◆ **Supplied data**
-- ==== Sys2Proof/Machine/Bus.lean ====
section
/-! DEFINITION. The two functions of the bus that a description gives (R70, D13): `read8(addr)` and `write8(addr, val)`, on
the bus's storage. -/

namespace Sys2Proof
open Machine

/-- One access as the bus sees it. -/
structure BusCall where
  address : Nat
  value : Nat
  byTimer : Bool
deriving DecidableEq, Repr

/-- A truth value as a number. -/
def numberOf (b : Bool) : Nat := if b then 1 else 0

/-- Two numbers combined. -/
def BusOp.eval : BusOp → Nat → Nat → Nat
  | .add, x, y => x + y
  | .sub, x, y => x - y
  | .mul, x, y => x * y
  | .div, x, y => x / y
  | .mod, x, y => x % y
  | .and, x, y => x &&& y
  | .or, x, y => x ||| y
  | .xor, x, y => x ^^^ y
  | .eq, x, y => numberOf (x == y)
  | .lt, x, y => numberOf (decide (x < y))

/-- A term's number for an access that finds the storage `m`. -/
def BusTerm.eval (m : Memory) (call : BusCall) : BusTerm → Nat
  | .lit n => n
  | .address => call.address
  | .value => call.value
  | .byTimer => numberOf call.byTimer
  | .cell key => (m.read (BusTerm.eval m call key)).toNat
  | .op o x y => o.eval (BusTerm.eval m call x) (BusTerm.eval m call y)
  | .ifElse condition x y =>
    if BusTerm.eval m call condition = 0 then BusTerm.eval m call y else BusTerm.eval m call x
  | .free k argument => Config.freeBus k m (BusTerm.eval m call argument)

/-- What an access that finds the storage `m` does to the storage `n`. -/
def BusAction.run (m : Memory) (call : BusCall) : BusAction → Memory → Memory
  | .nothing, n => n
  | .store key byte, n => n.write (key.eval m call) (BitVec.ofNat 8 (byte.eval m call))
  | .both first second, n => BusAction.run m call second (BusAction.run m call first n)
  | .ifElse condition x y, n =>
    if condition.eval m call = 0 then BusAction.run m call y n else BusAction.run m call x n

/-- A read as the bus sees it. -/
def readCall (a : Word) : BusCall := ⟨a.toNat, 0, false⟩

/-- A write as the bus sees it. -/
def writeCall (byTimer : Bool) (a : Word) (v : Byte) : BusCall := ⟨a.toNat, v.toNat, byTimer⟩

/-- The byte `read8(a)` returns (R70). -/
def Bus.read8 (bus : Bus) (m : Memory) (a : Word) : Byte := BitVec.ofNat 8 (bus.reply.eval m (readCall a))

/-- The bus's state after `read8(a)`: a read may have any effect the bus defines (R76). -/
def Bus.afterRead8 (bus : Bus) (m : Memory) (a : Word) : Memory := bus.onRead.run m (readCall a) m

/-- The bus's state after `write8(a, v)` (R70, R76). -/
def Bus.afterWrite8 (bus : Bus) (m : Memory) (byTimer : Bool) (a : Word) (v : Byte) : Memory :=
  bus.onWrite.run m (writeCall byTimer a v) m

end Sys2Proof
end

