/-- Condition code (R106). -/
inductive Cond where
  | nz | z | nc | c
deriving DecidableEq, Repr

/-- ALU operation code (R107), in the order of the codes 000 to 111. -/
inductive AluOp where
  | add | adc | sub | sbc | and | xor | or | cp
deriving DecidableEq, Repr

/-- CB rotate and shift operation code (R110), in the order of the codes 000 to 111. -/
inductive RotOp where
  | rlc | rrc | rl | rr | sla | sra | swap | srl
deriving DecidableEq, Repr

/-- The bit number of BIT, RES and SET, the field `bbb` of R109. -/
inductive BitNo where
  | b0 | b1 | b2 | b3 | b4 | b5 | b6 | b7
deriving DecidableEq, Repr

/-- The restart vector field `ttt` of RST (R108), named by its target in hexadecimal. -/
inductive RstVec where
  | v00 | v08 | v10 | v18 | v20 | v28 | v30 | v38
deriving DecidableEq, Repr

/-- The eleven illegal slots of the base table (R115), named by their opcode. -/
inductive IllegalSlot where
  | d3 | db | dd | e3 | e4 | eb | ec | ed | f4 | fc | fd
deriving DecidableEq, Repr
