-- ==== Sys2Proof/Machine/Dispatch.lean ====
section
/-! DEFINITION. Which meaning each instruction has: one arm per constructor of `Instr`. -/

namespace Sys2Proof.Machine
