/-! ### `afterOpcode` -/

@[simp] theorem State.afterOpcode_a (s : State) : (s.afterOpcode).a = s.a := rfl
@[simp] theorem State.afterOpcode_f (s : State) : (s.afterOpcode).f = s.f := rfl
@[simp] theorem State.afterOpcode_b (s : State) : (s.afterOpcode).b = s.b := rfl
@[simp] theorem State.afterOpcode_c (s : State) : (s.afterOpcode).c = s.c := rfl
@[simp] theorem State.afterOpcode_d (s : State) : (s.afterOpcode).d = s.d := rfl
@[simp] theorem State.afterOpcode_e (s : State) : (s.afterOpcode).e = s.e := rfl
@[simp] theorem State.afterOpcode_h (s : State) : (s.afterOpcode).h = s.h := rfl
@[simp] theorem State.afterOpcode_l (s : State) : (s.afterOpcode).l = s.l := rfl
@[simp] theorem State.afterOpcode_sp (s : State) : (s.afterOpcode).sp = s.sp := rfl
@[simp] theorem State.afterOpcode_pc (s : State) : (s.afterOpcode).pc = if s.haltBugArmed then s.pc else s.pc + 1 := rfl
@[simp] theorem State.afterOpcode_ime (s : State) : (s.afterOpcode).ime = s.ime := rfl
@[simp] theorem State.afterOpcode_eiPending (s : State) : (s.afterOpcode).eiPending = s.eiPending := rfl
@[simp] theorem State.afterOpcode_halted (s : State) : (s.afterOpcode).halted = s.halted := rfl
@[simp] theorem State.afterOpcode_stopped (s : State) : (s.afterOpcode).stopped = s.stopped := rfl
@[simp] theorem State.afterOpcode_haltBugArmed (s : State) : (s.afterOpcode).haltBugArmed = false := rfl
@[simp] theorem State.afterOpcode_divAcc (s : State) : (s.afterOpcode).divAcc = s.divAcc := rfl
@[simp] theorem State.afterOpcode_timaAcc (s : State) : (s.afterOpcode).timaAcc = s.timaAcc := rfl
@[simp] theorem State.afterOpcode_fault (s : State) : (s.afterOpcode).fault = s.fault := rfl
@[simp] theorem State.afterOpcode_mem (s : State) : (s.afterOpcode).mem = s.config.bus.afterRead8 s.mem s.pc := rfl
@[simp] theorem State.afterOpcode_config (s : State) : (s.afterOpcode).config = s.config := rfl
@[simp] theorem State.afterOpcode_trace (s : State) : (s.afterOpcode).trace = s.trace ++ [.read s.pc (s.peek s.pc)] := rfl
@[simp] theorem State.afterOpcode_opAddr (s : State) : (s.afterOpcode).opAddr = s.pc := rfl
@[simp] theorem State.afterOpcode_outcome (s : State) : (s.afterOpcode).outcome = s.outcome := rfl
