/-- What a state holds outside the bus and the parameters plays no part in what is stored. -/
theorem StoresByte.congr {s t u : State} {a : Word} {v : Byte} (h : StoresByte s t a v) (hm : u.mem = t.mem)
    (hc : u.config = t.config) : StoresByte s u a v :=
  ⟨(State.peek_congr hm hc a).trans h.1, fun x hx => (State.peek_congr hm hc x).trans (h.2 x hx)⟩

/-- The same for a word. -/
theorem StoresWord.congr {s t u : State} {a v : Word} (h : StoresWord s t a v) (hm : u.mem = t.mem)
    (hc : u.config = t.config) : StoresWord s u a v :=
  ⟨(State.peek_congr hm hc _).trans h.1, (State.peek_congr hm hc _).trans h.2.1,
    fun x h1 h2 => (State.peek_congr hm hc x).trans (h.2.2 x h1 h2)⟩

/-- On the reference bus what a push stores: the word at the new SP (R300). -/
theorem storesWord_push16 {s : State} (h : s.flat) (v : Word) : StoresWord s (s.push16 v) (s.sp - 2) v :=
  let w := storesWord_write16 (s := { s with sp := s.sp - 2 }) h (s.sp - 2) v
  ⟨w.1, w.2.1, w.2.2⟩

/-- On the reference bus a word is read back as its two bytes. -/
theorem State.peek16_of_flat {s : State} (h : s.flat) (a : Word) : s.peek16 a = concat16 (s.peek (a + 1)) (s.peek a) := by
  rw [State.peek16, State.peek_afterRead_of_flat h]

/-- R301: on the reference bus what was pushed is what is popped. -/
theorem State.popValue_push16 {s : State} (hf : s.flat) (v : Word) : (s.push16 v).popValue = v := by
  have h := storesWord_push16 hf v
  rw [State.popValue, State.peek16_of_flat (by exact hf)]
  show concat16 ((s.push16 v).peek (s.sp - 2 + 1)) ((s.push16 v).peek (s.sp - 2)) = v
  rw [h.1, h.2.1, concat16_high_low]

/-- What no instruction changes. -/
structure Kept (s t : State) : Prop where
  config : t.config = s.config
  divAcc : t.divAcc = s.divAcc
  timaAcc : t.timaAcc = s.timaAcc
  opAddr : t.opAddr = s.opAddr
  memory : BusOk s.config.bus s.mem → BusOk t.config.bus t.mem
  outcome : ∃ n, t.outcome = some (.executed n)

/-- What only the system instructions change. -/
structure ControlKept (s t : State) : Prop where
  ime : t.ime = s.ime
  eiPending : t.eiPending = s.eiPending
  halted : t.halted = s.halted
  stopped : t.stopped = s.stopped
  haltBugArmed : t.haltBugArmed = s.haltBugArmed
  fault : t.fault = s.fault

/-- The system instructions. -/
def Instr.isControl (i : Instr) : Prop :=
  i = .di ∨ i = .ei ∨ i = .reti ∨ i = .halt ∨ (∃ v, i = .stop v) ∨ ∃ k, i = Instr.illegal k


/-- What one instruction can do to the state outside the registers and flags. -/
def Fits (i : Instr) (s : State) : Prop := ∃ t, exec i s = .next t ∧ Kept s t ∧ (Instr.isControl i ∨ ControlKept s t)

/-- For a row outside the system instructions. -/
theorem Fits.plain {i : Instr} {s t : State} (h : exec i s = .next t) (hk : Kept s t) (hc : ControlKept s t) : Fits i s :=
  ⟨t, h, hk, .inr hc⟩

theorem fits_alu (op : AluOp) (o : Opnd8) (s : State) : Fits (.alu op o) s := by
  rcases o with r | _
  · exact .plain (exec_alu ..) ⟨rfl, rfl, rfl, rfl, id, _, rfl⟩ ⟨rfl, rfl, rfl, rfl, rfl, rfl⟩
  · exact .plain (exec_alu ..) ⟨rfl, rfl, rfl, rfl, BusOk.read _, _, rfl⟩ ⟨rfl, rfl, rfl, rfl, rfl, rfl⟩

theorem fits_aluImm (op : AluOp) (v : Byte) (s : State) : Fits (.aluImm op v) s := by
  exact .plain (exec_aluImm ..) ⟨rfl, rfl, rfl, rfl, id, _, rfl⟩ ⟨rfl, rfl, rfl, rfl, rfl, rfl⟩

theorem fits_inc8 (o : Opnd8) (s : State) : Fits (.inc8 o) s := by
  rcases o with r | _
  · cases r <;> exact .plain (exec_inc8 ..) ⟨rfl, rfl, rfl, rfl, id, _, rfl⟩ ⟨rfl, rfl, rfl, rfl, rfl, rfl⟩
  · exact .plain (exec_inc8 ..) ⟨rfl, rfl, rfl, rfl, BusOk.read_write _ _ _ _, _, rfl⟩ ⟨rfl, rfl, rfl, rfl, rfl, rfl⟩

theorem fits_dec8 (o : Opnd8) (s : State) : Fits (.dec8 o) s := by
  rcases o with r | _
  · cases r <;> exact .plain (exec_dec8 ..) ⟨rfl, rfl, rfl, rfl, id, _, rfl⟩ ⟨rfl, rfl, rfl, rfl, rfl, rfl⟩
  · exact .plain (exec_dec8 ..) ⟨rfl, rfl, rfl, rfl, BusOk.read_write _ _ _ _, _, rfl⟩ ⟨rfl, rfl, rfl, rfl, rfl, rfl⟩

theorem fits_ldReg (dst r : Reg8) (s : State) : Fits (.ld8 (.reg dst) (.reg r)) s := by
  cases dst <;> exact .plain (exec_ld8_reg_reg ..) ⟨rfl, rfl, rfl, rfl, id, _, rfl⟩ ⟨rfl, rfl, rfl, rfl, rfl, rfl⟩

theorem fits_ldFromHl (dst : Reg8) (s : State) : Fits (.ld8 (.reg dst) .atHl) s := by
  cases dst <;> exact .plain (exec_ld8_reg_hl ..) ⟨rfl, rfl, rfl, rfl, BusOk.read _, _, rfl⟩ ⟨rfl, rfl, rfl, rfl, rfl, rfl⟩

theorem fits_ldToHl (r : Reg8) (s : State) : Fits (.ld8 .atHl (.reg r)) s := by
  exact .plain (exec_ld8_hl_reg ..) ⟨rfl, rfl, rfl, rfl, BusOk.write _ _ _, _, rfl⟩ ⟨rfl, rfl, rfl, rfl, rfl, rfl⟩

theorem fits_ld8ImmReg (dst : Reg8) (v : Byte) (s : State) : Fits (.ld8Imm (.reg dst) v) s := by
  cases dst <;> exact .plain (exec_ld8Imm_reg ..) ⟨rfl, rfl, rfl, rfl, id, _, rfl⟩ ⟨rfl, rfl, rfl, rfl, rfl, rfl⟩

theorem fits_ldPair (p : Pair1) (v : Word) (s : State) : Fits (.ldPair p v) s := by
  cases p <;> exact .plain (exec_ldPair ..) ⟨rfl, rfl, rfl, rfl, id, _, rfl⟩ ⟨rfl, rfl, rfl, rfl, rfl, rfl⟩

theorem fits_addHl (p : Pair1) (s : State) : Fits (.addHl p) s := by
  exact .plain (exec_addHl ..) ⟨rfl, rfl, rfl, rfl, id, _, rfl⟩ ⟨rfl, rfl, rfl, rfl, rfl, rfl⟩

theorem fits_incPair (p : Pair1) (s : State) : Fits (.incPair p) s := by
  cases p <;> exact .plain (exec_incPair ..) ⟨rfl, rfl, rfl, rfl, id, _, rfl⟩ ⟨rfl, rfl, rfl, rfl, rfl, rfl⟩

theorem fits_decPair (p : Pair1) (s : State) : Fits (.decPair p) s := by
  cases p <;> exact .plain (exec_decPair ..) ⟨rfl, rfl, rfl, rfl, id, _, rfl⟩ ⟨rfl, rfl, rfl, rfl, rfl, rfl⟩

theorem fits_push (p : Pair2) (s : State) : Fits (.push p) s := by
  exact .plain (exec_push ..) ⟨rfl, rfl, rfl, rfl, BusOk.write_write _ _ _ _ _ _, _, rfl⟩ ⟨rfl, rfl, rfl, rfl, rfl, rfl⟩

theorem fits_pop (p : Pair2) (s : State) : Fits (.pop p) s := by
  refine .plain (t := { s.afterPop.setPair2 p s.popValue with outcome := some (.executed 3) }) (exec_pop ..) ?_ ?_
  · rw [State.setPair2_frame]
    exact ⟨rfl, rfl, rfl, rfl, fun h => h.read_read s.sp (s.sp + 1), 3, rfl⟩
  · rw [State.setPair2_frame]
    exact ⟨rfl, rfl, rfl, rfl, rfl, rfl⟩

theorem fits_jpCc (cc : Cond) (v : Word) (s : State) : Fits (.jpCc cc v) s := by
  by_cases h : condHolds cc s.f = true
  · exact .plain ((exec_jpCc ..).trans (if_pos h)) ⟨rfl, rfl, rfl, rfl, id, _, rfl⟩ ⟨rfl, rfl, rfl, rfl, rfl, rfl⟩
  · exact .plain ((exec_jpCc ..).trans (if_neg h)) ⟨rfl, rfl, rfl, rfl, id, _, rfl⟩ ⟨rfl, rfl, rfl, rfl, rfl, rfl⟩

◆ **Work item**
With "have" as the string to find, copy every line of the records that holds it.

◆ **Result for this exercise**
/-- The bus's state after `read8(a)`: a read may have any effect the bus defines (R76). -/
  have h := storesWord_push16 hf v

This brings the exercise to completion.